In (function space) interpolation theory, a Banach space $E$ is of class $J(\theta)$ (for $0 < \theta < 1$) if $$X \cap Y \subseteq E \subseteq X+Y,$$ where $(X,Y)$ are Banach spaces and form an interpolation couple, and there exists a constant $C>0$ such that

$$\|x\|_E \leq C \|x\|_X^{1-\theta} \|x\|_Y^\theta \quad \text{for all}~x \in X\cap Y.$$

It is known that if $E$ is of class $J(\theta)$, then $(X,Y)_{\theta,1} \hookrightarrow E$, and every real or complex interpolation space of parameter $\theta$ is of class $J(\theta)$.

Now I am interested in a sort of reversion of this property in the case of Besov spaces $B^\theta_{p,1}(\Omega)$, where $X = L^p(\Omega)$ and $Y = W^{1,p}(\Omega)$ for $1 < p <\infty$ and $\Omega$ being either $\mathbb{R}^d$ or a bounded extension domain in the $L^p$- and $W^{1,p}$-sense. More specifically:

Question: Let $(f_n) \subset W^{1,p}(\Omega)$ be a sequence which converges to zero in $$(L^p(\Omega),W^{1,p}(\Omega))_{\theta,1} = B^\theta_{p,1}(\Omega).$$ Does this imply that $$\|f_n\|_{L^p(\Omega)}^{1-\theta}\|f_n\|_{W^{1,p}(\Omega)}^\theta \to 0 \quad \text{as}~n\to\infty~\text{?}$$

The motivation to study this question is from Corollary 2 in Chapter 1.4.7 in Maz'ja's Sobolev spaces where it is established that $$\|\operatorname{tr} f\|_{L^q(\partial\Omega)} \leq C \|f\|_{L^p(\Omega)}^{1-\theta}\|f\|_{W^{1,p}(\Omega)}^\theta \quad \text{for all}~f \in W^{1,p}(\Omega)$$ for suitable combinations of $p,q$ and $\theta$; $\operatorname{tr}$ being the trace operator.

I would like to use this inequality to extend the trace operator from $W^{1,p}(\Omega)$ to $B^\theta_{p,1}(\Omega)$ for which I need to show that the operator is closable there, i.e., if $(f_n) \subset W^{1,p}(\Omega)$ converges to zero in $B^\theta_{p,1}(\Omega)$ and $(\operatorname{tr} f_n)$ converges to some $g \in L^q(\partial \Omega)$, then already $g = 0$.

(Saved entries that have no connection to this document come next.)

-- ==== Sys2Proof/Certificates/Slice0/Obligations.lean ====
section
/-! DEFINITION. The statements for the provers: what the numbered rules say the machine does. A statement gives the next state as
an equation where the rules give it whole, so that it says the frame too. -/

open Sys2Proof Sys2Proof.Machine Host


/-! ## Group 1 -/

/-- Instructions of format A with a value of two operands. -/
abbrev Sys2Proof.Machine.BinTable := List ((FmtA → Instr) × (Word → Word → Word))

/-- The value of each two-operand format A instruction of group 1, from X[a] and y (R328, R329, R247). -/
def Sys2Proof.Machine.scalarTable : BinTable :=
  ([(.add false, fun a y => a + y), (.sub false, fun a y => a - y), (.mul false, fun a y => a * y),
   (.add true, fun a y => low32 (a + y)), (.sub true, fun a y => low32 (a - y)), (.mul true, fun a y => low32 (a * y)),
   (.mulh, fun a y => (a.signExtend 128 * y.signExtend 128).extractLsb' 64 64),
   (.mulhn, fun a y => (a.setWidth 128 * y.setWidth 128).extractLsb' 64 64),
   (.div, fun a y => if y = 0 then BitVec.allOnes 64 else a.sdiv y),
   (.divn, fun a y => if y = 0 then BitVec.allOnes 64 else a.udiv y),
   (.rem, fun a y => if y = 0 then a else a.srem y), (.remn, fun a y => if y = 0 then a else a.umod y)] : BinTable) ++
  ([(.and, fun a y => a &&& y), (.or, fun a y => a ||| y), (.xor, fun a y => a ^^^ y), (.andn, fun a y => a &&& ~~~y),
   (.orn, fun a y => a ||| ~~~y),
   (.shl false, fun a y => a <<< (y.toNat % 64)), (.shr false, fun a y => a >>> (y.toNat % 64)),
   (.sar false, fun a y => a.sshiftRight (y.toNat % 64)),
   (.shl true, fun a y => (a.setWidth 32 <<< (y.toNat % 32)).signExtend 64),
   (.shr true, fun a y => (a.setWidth 32 >>> (y.toNat % 32)).signExtend 64),
   (.sar true, fun a y => ((a.setWidth 32).sshiftRight (y.toNat % 32)).signExtend 64),
   (.rol, fun a y => a.rotateLeft (y.toNat % 64)), (.ror, fun a y => a.rotateRight (y.toNat % 64))] : BinTable) ++
  ([(.min, fun a y => if a.toInt ≤ y.toInt then a else y), (.max, fun a y => if a.toInt ≤ y.toInt then y else a),
   (.minn, fun a y => if a.toNat ≤ y.toNat then a else y), (.maxn, fun a y => if a.toNat ≤ y.toNat then y else a),
   (.sext, fun a y => let n := y.toNat % 128
      if n = 0 ∨ 64 ≤ n then a else (a.setWidth n).signExtend 64),
   (.zext, fun a y => let n := y.toNat % 128
      if n = 0 ∨ 64 ≤ n then a else (a.setWidth n).setWidth 64),
   (.bfx, fun a y => ((a >>> (y.toNat % 64)).setWidth (y.toNat / 64 % 64 + 1)).signExtend 64),
   (.bfxn, fun a y => ((a >>> (y.toNat % 64)).setWidth (y.toNat / 64 % 64 + 1)).setWidth 64)] : BinTable)

/-- R328, R329: every format A instruction of group 1 with two operands completes: X[d] receives the value of its row, computed
from the values before the write; nothing else of the machine changes but the PC. -/
def Obligations.ScalarBinary : Prop :=
  ∀ p ∈ scalarTable, ∀ (f : FmtA) (s : State), Runs s f.gm [f.a, f.b, f.d] →
    exec (p.1 f) s = Outcome.next (s.after f.lit fun b => b.setX f.d (p.2 (b.getX f.a) (opA b f)))

/-- The value of each unary format A instruction of group 1, from y; the counts by what they mean (R328). -/
def Sys2Proof.Machine.unaryTable : List ((FmtA → Instr) × (Word → Word)) :=
  [(.mov, fun y => y), (.abs, fun y => if y.toInt < 0 then -y else y), (.brev, fun y => y.reverse),
   (.popc, fun y => BitVec.ofNat 64 ((List.range 64).countP fun i => y.getLsbD i)),
   (.clz, fun y => BitVec.ofNat 64 (((List.range 64).find? fun i => y.getMsbD i).getD 64)),
   (.ctz, fun y => BitVec.ofNat 64 (((List.range 64).find? fun i => y.getLsbD i).getD 64)),
   (.bswap, fun y => (List.range 8).foldl (fun v i => v ||| (y >>> (8 * i) &&& 0xFF) <<< (8 * (7 - i))) 0)]

/-- R328: the unary format A instructions complete with the value of their row; nothing else changes but the PC. -/
def Obligations.ScalarUnary : Prop :=
  ∀ p ∈ unaryTable, ∀ (f : FmtA) (s : State), Runs s f.gm [f.b, f.d] →
    exec (p.1 f) s = Outcome.next (s.after f.lit fun b => b.setX f.d (p.2 (opA b f)))

/-- R329, R330, R332: BFI, LEA, SEL and PLOG complete with the values of their rules. -/
def Obligations.ScalarOther : Prop :=
  (∀ (f : FmtA) (s : State), Runs s f.gm [f.a, f.b, f.d] →
    exec (.bfi f) s = Outcome.next (s.after f.lit fun b =>
      let y := opA b f
      let m : Word := (BitVec.allOnes 64 >>> (63 - y.toNat / 64 % 64)) <<< (y.toNat % 64)
      b.setX f.d ((b.getX f.d &&& ~~~m) ||| ((b.getX f.a <<< (y.toNat % 64)) &&& m)))) ∧
  (∀ (f : FmtF) (s : State), Runs s f.gm [f.a, f.b, f.d] →
    exec (.lea f) s = Outcome.next (s.after f.lit fun b =>
      b.setX f.d (b.getX f.a + b.getX f.b <<< f.fn.toNat + f.lit.getD (f.imm.signExtend 64))) ∧
    exec (.sel f) s = Outcome.next (s.after f.lit fun b =>
      b.setX f.d (if b.getP (f.fn.toNat % 8) ≠ f.fn.getLsbD 3 then b.getX f.a else opF b f))) ∧
  (∀ (f : FmtF) (s : State), Runs s f.gm [] →
    exec (.plog f) s = Outcome.next (s.after f.lit fun b =>
      b.setP f.d.toNat (f.fn.getLsbD (2 * (b.getP f.a.toNat).toNat + (b.getP f.b.toNat).toNat))))
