-- ==== Sys2Proof/Laws/State.lean ====
section
/-! SUPPORT. Field-by-field lemmas of the updates of State and Block: what each writes, and that it leaves every other field
alone. Later proofs cite these instead of unfolding a record update. -/

namespace Sys2Proof.Machine

/-! ## Finite maps -/

@[simp] theorem aget_aset_same {α : Type} (l : List (Nat × α)) (k : Nat) (v : α) : aget (aset l k v) k = some v := by
  induction l with
  | nil => simp [aset, aget]
  | cons x t ih => obtain ⟨k', v'⟩ := x; simp only [aset]; repeat' (first | split | simp_all [aget])

theorem aget_aset_ne {α : Type} (l : List (Nat × α)) {k j : Nat} (v : α) (h : k ≠ j) : aget (aset l k v) j = aget l j := by
  induction l with
  | nil => simp [aset, aget, Ne.symm h]
  | cons x t ih =>
    obtain ⟨k', v'⟩ := x
    simp only [aset]
    split
    · subst k'; simp [aget, Ne.symm h]
    · split
      · simp [aget, Ne.symm h]
      · simp only [aget]; split <;> simp_all

@[simp] theorem aset_aset {α : Type} (l : List (Nat × α)) (k : Nat) (v w : α) : aset (aset l k v) k w = aset l k w := by
  induction l with
  | nil => simp [aset]
  | cons x t ih => obtain ⟨k', v'⟩ := x; simp only [aset]; repeat' (first | split | simp_all [aset])

/-! ## The block in focus -/

@[simp] theorem blkAt_setBlkAt_same (s : State) (h : Nat) (b : Block) : (s.setBlkAt h b).blkAt h = b := by
  simp [State.blkAt, State.setBlkAt]
theorem blkAt_setBlkAt_ne (s : State) {h j : Nat} (b : Block) (e : h ≠ j) : (s.setBlkAt h b).blkAt j = s.blkAt j := by
  simp [State.blkAt, State.setBlkAt, aget_aset_ne _ _ e]
@[simp] theorem setBlkAt_setBlkAt (s : State) (h : Nat) (b c : Block) : (s.setBlkAt h b).setBlkAt h c = s.setBlkAt h c := by
  simp [State.setBlkAt]
@[simp] theorem blk_setBlk (s : State) (b : Block) : (s.setBlk b).blk = b := by
  simp [State.blk, State.setBlk, State.blkAt, State.setBlkAt]
@[simp] theorem setBlk_setBlk (s : State) (b c : Block) : (s.setBlk b).setBlk c = s.setBlk c := by
  simp [State.setBlk, State.setBlkAt]
@[simp] theorem blk_updBlk (s : State) (f : Block → Block) : (s.updBlk f).blk = f s.blk := by simp [State.updBlk]
@[simp] theorem updBlk_updBlk (s : State) (f g : Block → Block) : (s.updBlk f).updBlk g = s.updBlk fun b => g (f b) := by
  simp [State.updBlk]
@[simp] theorem updBlk_setBlk (s : State) (b : Block) (g : Block → Block) : (s.setBlk b).updBlk g = s.setBlk (g b) := by
  simp [State.updBlk]
@[simp] theorem setBlk_updBlk (s : State) (f : Block → Block) (b : Block) : (s.updBlk f).setBlk b = s.setBlk b := by
  simp [State.updBlk]
theorem updBlk_eq (s : State) (f : Block → Block) : s.updBlk f = s.setBlk (f s.blk) := rfl

/-! ## Cores -/

@[simp] theorem core_setCore_same (s : State) (c : Nat) (x : Core) : (s.setCore c x).core c = x := by
  simp [State.core, State.setCore]
theorem core_setCore_ne (s : State) {c d : Nat} (x : Core) (h : c ≠ d) : (s.setCore c x).core d = s.core d := by
  simp [State.core, State.setCore, aget_aset_ne _ _ h]
@[simp] theorem setCore_setCore (s : State) (c : Nat) (x y : Core) : (s.setCore c x).setCore c y = s.setCore c y := by
  simp [State.setCore]
@[simp] theorem core_updCore_same (s : State) (c : Nat) (f : Core → Core) : (s.updCore c f).core c = f (s.core c) := by
  simp [State.updCore]
@[simp] theorem core_setBlkAt (s : State) (h c : Nat) (b : Block) : (s.setBlkAt h b).core c = s.core c := rfl
@[simp] theorem core_setBlk (s : State) (c : Nat) (b : Block) : (s.setBlk b).core c = s.core c := rfl
@[simp] theorem core_updBlk (s : State) (c : Nat) (f : Block → Block) : (s.updBlk f).core c = s.core c := rfl
@[simp] theorem blk_setCore (s : State) (c : Nat) (x : Core) : (s.setCore c x).blk = s.blk := rfl
@[simp] theorem blk_updCore (s : State) (c : Nat) (f : Core → Core) : (s.updCore c f).blk = s.blk := rfl
@[simp] theorem blk_setMs (s : State) (f : MemSys → MemSys) : (s.setMs f).blk = s.blk := rfl
@[simp] theorem myCore_setBlk (s : State) (b : Block) : (s.setBlk b).myCore = s.myCore := rfl
@[simp] theorem myCore_updBlk (s : State) (f : Block → Block) : (s.updBlk f).myCore = s.myCore := rfl
@[simp] theorem dataq_updBlk (s : State) (f : Block → Block) (q : Nat) : (s.updBlk f).dataq q = s.dataq q := rfl
@[simp] theorem dataq_setBlk (s : State) (b : Block) (q : Nat) : (s.setBlk b).dataq q = s.dataq q := rfl

/-! ## Queues, contexts, launches -/

@[simp] theorem queue_setQueue_same (s : State) (q : Nat) (x : Queue) : (s.setQueue q x).queue q = x := by
  simp [State.queue, State.setQueue, State.setCp]
theorem queue_setQueue_ne (s : State) {q r : Nat} (x : Queue) (h : q ≠ r) : (s.setQueue q x).queue r = s.queue r := by
  simp [State.queue, State.setQueue, State.setCp, aget_aset_ne _ _ h]
@[simp] theorem hwq_setHwq_same (s : State) (c q : Nat) (x : HwQueue) : (s.setHwq c q x).hwq c q = x := by
  simp [State.hwq, State.setHwq]
@[simp] theorem context_setContext_same (s : State) (n : Nat) (x : Context) : (s.setContext n x).context n = some x := by
  simp [State.context, State.setContext, State.setCp]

Due to the real and complex interpolation spaces of parameter $\theta$ between $L^p(\Omega)$ and $W^{1,p}(\Omega)$ being of class $J(\theta)$, the property to be shown would also imply that $(f_n) \to 0$ in such spaces; this however is in compliance with the property that $B^\theta_{p,1}(\Omega)$ already continuously embeds into all those.

I have tried, amongst other attempts, using the characterization of Besov spaces via an integrated weighted modulus of smoothness (see e.g. this related question) to show that difference quotients of $f_n$ and thus $\|\nabla f_n\|_{L^p(\Omega)}$ stays bounded, but this did not work and I think this claim is too strong (the argument would imply that every convergent sequence in the interpolation space on $\Omega$ also converges weakly in $W^{1,p}(\Omega)$, if I am not mistaken). In the expression to be shown to converge to zero, $\|f_n\|_{W^{1,p}(\Omega)}^\theta$ is allowed to be unbounded in general, because $(f_n)$ goes to 0 in $L^p(\Omega)$ in any case.

Please also note that the way I arrived at the question at hand might be sub-optimal in the sense that I know that the closedness-property of $\operatorname{tr}$ is sufficient for what I want to ultimately show, but might not be the weakest condition (it is only the weakest I could come up with..). It might thus be well possible that the question has a negative answer.